START SUPPLIED DATA

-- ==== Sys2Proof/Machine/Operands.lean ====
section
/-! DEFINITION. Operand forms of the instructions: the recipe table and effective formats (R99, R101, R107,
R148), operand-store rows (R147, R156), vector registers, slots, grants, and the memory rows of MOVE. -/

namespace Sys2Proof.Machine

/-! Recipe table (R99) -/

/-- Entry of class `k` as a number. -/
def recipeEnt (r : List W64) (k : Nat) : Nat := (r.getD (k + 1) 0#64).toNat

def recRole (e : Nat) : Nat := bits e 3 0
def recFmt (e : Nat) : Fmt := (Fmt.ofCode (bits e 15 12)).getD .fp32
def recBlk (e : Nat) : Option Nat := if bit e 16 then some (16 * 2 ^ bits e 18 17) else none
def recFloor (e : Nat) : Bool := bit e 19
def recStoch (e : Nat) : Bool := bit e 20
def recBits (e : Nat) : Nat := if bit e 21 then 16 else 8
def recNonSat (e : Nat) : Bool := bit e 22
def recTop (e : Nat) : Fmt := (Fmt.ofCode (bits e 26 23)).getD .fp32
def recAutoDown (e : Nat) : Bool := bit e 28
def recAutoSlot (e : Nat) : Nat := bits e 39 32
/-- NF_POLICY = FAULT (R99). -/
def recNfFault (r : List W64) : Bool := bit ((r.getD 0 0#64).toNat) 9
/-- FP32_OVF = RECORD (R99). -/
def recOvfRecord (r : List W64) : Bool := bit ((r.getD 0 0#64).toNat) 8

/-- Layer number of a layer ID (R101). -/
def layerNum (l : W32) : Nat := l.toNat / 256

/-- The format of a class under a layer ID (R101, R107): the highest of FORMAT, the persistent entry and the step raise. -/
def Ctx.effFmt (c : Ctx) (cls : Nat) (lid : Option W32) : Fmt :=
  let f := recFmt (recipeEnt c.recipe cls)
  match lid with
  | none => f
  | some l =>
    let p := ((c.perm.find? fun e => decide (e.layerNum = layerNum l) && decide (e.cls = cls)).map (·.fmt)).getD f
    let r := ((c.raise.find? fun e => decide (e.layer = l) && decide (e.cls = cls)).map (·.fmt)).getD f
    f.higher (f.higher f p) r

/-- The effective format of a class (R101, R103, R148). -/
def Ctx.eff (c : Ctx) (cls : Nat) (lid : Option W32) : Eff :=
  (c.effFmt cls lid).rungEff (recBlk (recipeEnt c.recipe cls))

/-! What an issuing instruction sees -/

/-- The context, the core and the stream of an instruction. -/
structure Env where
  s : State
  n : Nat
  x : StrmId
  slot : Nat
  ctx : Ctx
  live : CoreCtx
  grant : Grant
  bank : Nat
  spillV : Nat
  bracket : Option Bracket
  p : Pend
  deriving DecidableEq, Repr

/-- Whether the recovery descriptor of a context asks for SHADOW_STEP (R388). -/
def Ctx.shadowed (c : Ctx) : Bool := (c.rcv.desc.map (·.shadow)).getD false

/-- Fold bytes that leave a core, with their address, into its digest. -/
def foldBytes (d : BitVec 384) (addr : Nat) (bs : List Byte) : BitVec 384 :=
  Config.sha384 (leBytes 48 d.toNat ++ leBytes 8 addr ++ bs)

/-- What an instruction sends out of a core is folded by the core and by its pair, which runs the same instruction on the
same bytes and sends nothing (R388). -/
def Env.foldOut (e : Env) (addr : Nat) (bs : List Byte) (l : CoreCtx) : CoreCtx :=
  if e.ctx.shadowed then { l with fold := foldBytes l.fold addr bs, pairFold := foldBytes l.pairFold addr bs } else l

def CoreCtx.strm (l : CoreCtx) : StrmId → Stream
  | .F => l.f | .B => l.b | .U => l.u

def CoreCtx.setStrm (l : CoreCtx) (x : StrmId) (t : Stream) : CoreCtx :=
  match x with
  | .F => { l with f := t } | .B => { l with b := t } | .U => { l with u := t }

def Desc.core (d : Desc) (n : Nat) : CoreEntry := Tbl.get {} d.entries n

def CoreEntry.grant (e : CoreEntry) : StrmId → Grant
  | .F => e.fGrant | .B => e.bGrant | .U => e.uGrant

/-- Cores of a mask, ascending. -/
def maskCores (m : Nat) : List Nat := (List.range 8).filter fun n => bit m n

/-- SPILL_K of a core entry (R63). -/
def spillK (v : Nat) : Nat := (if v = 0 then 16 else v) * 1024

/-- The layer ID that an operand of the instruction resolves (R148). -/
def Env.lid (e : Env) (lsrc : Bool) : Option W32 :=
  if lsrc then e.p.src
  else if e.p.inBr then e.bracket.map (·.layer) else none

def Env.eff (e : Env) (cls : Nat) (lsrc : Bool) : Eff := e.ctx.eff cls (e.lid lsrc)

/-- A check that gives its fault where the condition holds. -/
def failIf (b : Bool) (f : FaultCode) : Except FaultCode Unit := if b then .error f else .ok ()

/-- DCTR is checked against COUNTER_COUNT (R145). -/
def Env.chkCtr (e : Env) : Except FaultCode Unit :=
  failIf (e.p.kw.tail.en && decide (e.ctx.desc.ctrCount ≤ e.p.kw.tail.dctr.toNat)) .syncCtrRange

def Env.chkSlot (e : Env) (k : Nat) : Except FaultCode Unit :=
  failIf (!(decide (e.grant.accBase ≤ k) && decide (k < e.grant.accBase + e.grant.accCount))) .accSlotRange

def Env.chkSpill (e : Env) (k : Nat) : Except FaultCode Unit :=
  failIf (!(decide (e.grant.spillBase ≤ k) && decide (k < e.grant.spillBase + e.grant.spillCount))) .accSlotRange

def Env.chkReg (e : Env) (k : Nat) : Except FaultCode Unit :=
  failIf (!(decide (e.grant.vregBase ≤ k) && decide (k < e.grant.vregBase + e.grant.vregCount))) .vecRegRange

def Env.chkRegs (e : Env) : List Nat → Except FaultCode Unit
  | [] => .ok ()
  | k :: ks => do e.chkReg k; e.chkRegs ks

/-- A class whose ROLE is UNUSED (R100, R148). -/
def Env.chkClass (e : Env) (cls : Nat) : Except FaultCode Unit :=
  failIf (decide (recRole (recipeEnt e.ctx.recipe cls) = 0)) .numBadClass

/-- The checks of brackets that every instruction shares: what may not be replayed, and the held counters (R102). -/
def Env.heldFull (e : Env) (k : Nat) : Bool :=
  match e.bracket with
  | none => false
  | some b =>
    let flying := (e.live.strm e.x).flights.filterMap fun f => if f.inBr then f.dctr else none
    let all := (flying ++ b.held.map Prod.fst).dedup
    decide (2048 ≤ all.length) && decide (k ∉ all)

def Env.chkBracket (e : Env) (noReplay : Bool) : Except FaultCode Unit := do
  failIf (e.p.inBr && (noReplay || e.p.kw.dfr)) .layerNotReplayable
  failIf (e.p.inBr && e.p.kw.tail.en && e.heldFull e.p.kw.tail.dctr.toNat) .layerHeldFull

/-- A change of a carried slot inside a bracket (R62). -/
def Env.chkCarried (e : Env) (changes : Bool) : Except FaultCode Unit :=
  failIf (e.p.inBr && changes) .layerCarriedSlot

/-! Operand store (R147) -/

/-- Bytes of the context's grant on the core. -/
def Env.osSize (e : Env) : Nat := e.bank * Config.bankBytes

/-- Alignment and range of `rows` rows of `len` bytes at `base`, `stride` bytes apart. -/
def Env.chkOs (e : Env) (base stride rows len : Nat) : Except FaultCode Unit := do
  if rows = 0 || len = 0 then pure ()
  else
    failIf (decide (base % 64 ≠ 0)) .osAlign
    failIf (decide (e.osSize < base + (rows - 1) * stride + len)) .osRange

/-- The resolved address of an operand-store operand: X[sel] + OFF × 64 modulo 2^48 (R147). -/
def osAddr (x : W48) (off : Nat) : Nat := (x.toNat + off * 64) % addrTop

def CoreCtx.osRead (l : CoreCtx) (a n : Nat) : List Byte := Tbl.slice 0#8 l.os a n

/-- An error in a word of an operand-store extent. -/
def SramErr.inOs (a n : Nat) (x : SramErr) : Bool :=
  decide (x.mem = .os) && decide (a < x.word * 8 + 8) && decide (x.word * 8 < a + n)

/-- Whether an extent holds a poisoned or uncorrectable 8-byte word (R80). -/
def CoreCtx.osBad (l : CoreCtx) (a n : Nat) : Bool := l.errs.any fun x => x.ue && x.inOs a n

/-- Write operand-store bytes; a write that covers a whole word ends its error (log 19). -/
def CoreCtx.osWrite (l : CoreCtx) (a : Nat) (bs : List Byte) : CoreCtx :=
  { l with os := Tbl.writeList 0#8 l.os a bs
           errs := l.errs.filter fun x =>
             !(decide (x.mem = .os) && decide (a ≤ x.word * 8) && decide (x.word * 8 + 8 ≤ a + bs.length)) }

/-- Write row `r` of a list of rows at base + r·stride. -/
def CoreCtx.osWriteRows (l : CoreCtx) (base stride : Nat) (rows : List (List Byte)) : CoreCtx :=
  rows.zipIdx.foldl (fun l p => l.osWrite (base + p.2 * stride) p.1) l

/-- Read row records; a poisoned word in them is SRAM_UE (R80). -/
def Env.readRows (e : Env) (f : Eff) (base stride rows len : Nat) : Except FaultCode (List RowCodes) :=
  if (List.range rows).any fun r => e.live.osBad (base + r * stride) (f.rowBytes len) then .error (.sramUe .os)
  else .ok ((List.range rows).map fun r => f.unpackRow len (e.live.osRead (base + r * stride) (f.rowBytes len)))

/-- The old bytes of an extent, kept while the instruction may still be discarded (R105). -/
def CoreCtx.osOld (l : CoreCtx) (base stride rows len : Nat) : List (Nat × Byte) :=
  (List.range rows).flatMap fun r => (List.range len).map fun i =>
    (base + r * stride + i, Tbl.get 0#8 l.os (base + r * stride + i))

END SUPPLIED DATA

DIRECTIONS: Here the output must be the lines above from the line with "the core. -/" to the line with "2^48 (R147). -/", both included, duplicated word for word and nothing else.

RESULT FOR THIS EXERCISE:
/-- Bytes of the context's grant on the core. -/
def Env.osSize (e : Env) : Nat := e.bank * Config.bankBytes

/-- Alignment and range of `rows` rows of `len` bytes at `base`, `stride` bytes apart. -/
def Env.chkOs (e : Env) (base stride rows len : Nat) : Except FaultCode Unit := do
  if rows = 0 || len = 0 then pure ()
  else
    failIf (decide (base % 64 ≠ 0)) .osAlign
    failIf (decide (e.osSize < base + (rows - 1) * stride + len)) .osRange

/-- The resolved address of an operand-store operand: X[sel] + OFF × 64 modulo 2^48 (R147). -/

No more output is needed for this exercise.